THE TASK
Every line in the data below that includes "loaded" belongs in the answer, copied as it stands.

Dataset entries
□ □ □ □ □ □ □

/-- F6: the second store is the next instruction. -/
theorem test_store_is_fetched :
    after (withRegs (machine [0x8800, 0x0100, 0x8400, 0x0008, 0x0FFF]) [(.t0, 0x0100), (.pc, 4)])
      (fun t => after t fun u => decide (u.status = .finished ∧ u.read .pc = 10)) = true := by
  decide

/-! ### The named parameters at other values (R7) -/

/-- The next step under given parameters gives a state with the property. -/
def afterWith (p : Params) (s : State) (q : State → Bool) : Bool :=
  match stepWith p s with
  | .next t => q t
  | .fault _ => false
  | .refused _ => false

/-- STRICT_UNUSED_FIELDS = true: the word of `not t0` with a nonzero unused field is illegal (R126). -/
theorem test_parameter_strictUnusedFields :
    afterWith { Config.params with strictUnusedFields := true } (machine [0x1C05])
      (halted .illegalInstruction 0x1C05 .defect 2) = true := by decide

/-- MISALIGNED_POLICY = fault: a word at an odd address faults, a byte does not (R76). -/
theorem test_parameter_misalignedPolicy :
    afterWith { Config.params with misalignedPolicy := .fault } (machine [0x8000, 0x0003])
      (halted .memoryFault 3 .permanentError 4) = true ∧
    afterWith { Config.params with misalignedPolicy := .fault } (machine [0x8200, 0x0003]) (shows .t0 3 false 4) = true := by
  decide

/-- BYTE_LOAD_EXTENSION = zero (R400). -/
theorem test_parameter_byteExtension :
    afterWith { Config.params with byteExtension := .zero } (withWords (machine [0x8200, 0x0010]) [(16, 0x8000)])
      (shows .t0 0x0080 false 4) = true := by decide

/-- SHIFT_OUT_OF_RANGE = draw: a shift by -1 draws its result, a shift by 31 does not (R251). -/
theorem test_parameter_shiftPolicy :
    afterWith { Config.params with shiftPolicy := .draw } (machine [0x1F08, 0xFFFF]) (fun t => decide (t.shiftDraws = 1)) =
      true ∧
    afterWith { Config.params with shiftPolicy := .draw } (withRegs (machine [0x1F08, 31]) [(.t0, 1)])
      (fun t => decide (t.shiftDraws = 0 ∧ t.read .t0 = 0)) = true := by decide

/-- ENCODING_MAP: under a map that reads every word as a `nop`, 0xA000 is one (R7). -/
theorem test_parameter_encodingMap :
    afterWith { Config.params with encoding := { EncodingMap.spec with decode := fun _ _ => .ok .nop } } (machine [0xA000])
      (fun t => decide (t.status = .executing ∧ t.read .pc = 2)) = true := by decide

/-- A SYSCALL_MAP with numbers of its own. -/
def otherMap : SyscallMap where
  service k := if k = 5 then some .exit else if k = 6 then some (.host .sleep) else if k = 7 then some (.host .printf) else none
  printfFormatReg := .a1
  copyArgs a := { src := s16 a.a0, dst := s16 a.a1, len := a.a2.toNat }
  spriteIndex a := s16 a.a0

/-- SYSCALL_MAP: the selectors of `exit`, `sleep` and the formatted print, and a selector with no service (R7, R520). -/
theorem test_parameter_syscalls :
    afterWith { Config.params with syscalls := otherMap } (machine [0x0105]) (fun t => decide (t.status = .finished)) = true ∧
    afterWith { Config.params with syscalls := otherMap } (machine [0x0106]) (fun t => decide (t.status = .executing)) = true ∧
    afterWith { Config.params with syscalls := otherMap } (withRegs (machine [0x0107, 0x2564]) [(.a1, 2)])
      (halted .serviceError 7 .permanentError 2) = true ∧
    afterWith { Config.params with syscalls := otherMap } (machine [0x0100]) (halted .illegalInstruction 0x0100 .defect 2) =
      true := by decide

/-! ### Effect classes -/

/-- R520: "random; RV", "framebuffer", "console; RV or A0", "memory read; RV"; R522, R527: what names no register, and a sprite
draw outside the loaded sprites. -/
theorem test_effect_classes :
    let asked : List HostAction := [.read 0 .byte, .write 0 .byte 1, .setReg .a0 1, .setReg .a1 2, .setReg .rv 3]
    let held (h : HostService) (loaded : Bool) := heldTo (serviceEffects h loaded) .allow (.values asked)
    held .rnd true = .values [.setReg .rv 3] ∧ held .fbrect true = .values (asked.drop 2) ∧ held .sleep true = .values [] ∧
    held .rchr true = .values [.setReg .a0 1, .setReg .rv 3] ∧ held .atoi true = .values [.read 0 .byte, .setReg .rv 3] ∧
    held .wstr true = .values asked ∧ held .drawimg true = .values (asked.drop 2) ∧ held .drawimg false = .values asked := by
  decide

□ □ □ □ □ □ □

TASK OUTPUT
draw outside the loaded sprites. -/
    let held (h : HostService) (loaded : Bool) := heldTo (serviceEffects h loaded) .allow (.values asked)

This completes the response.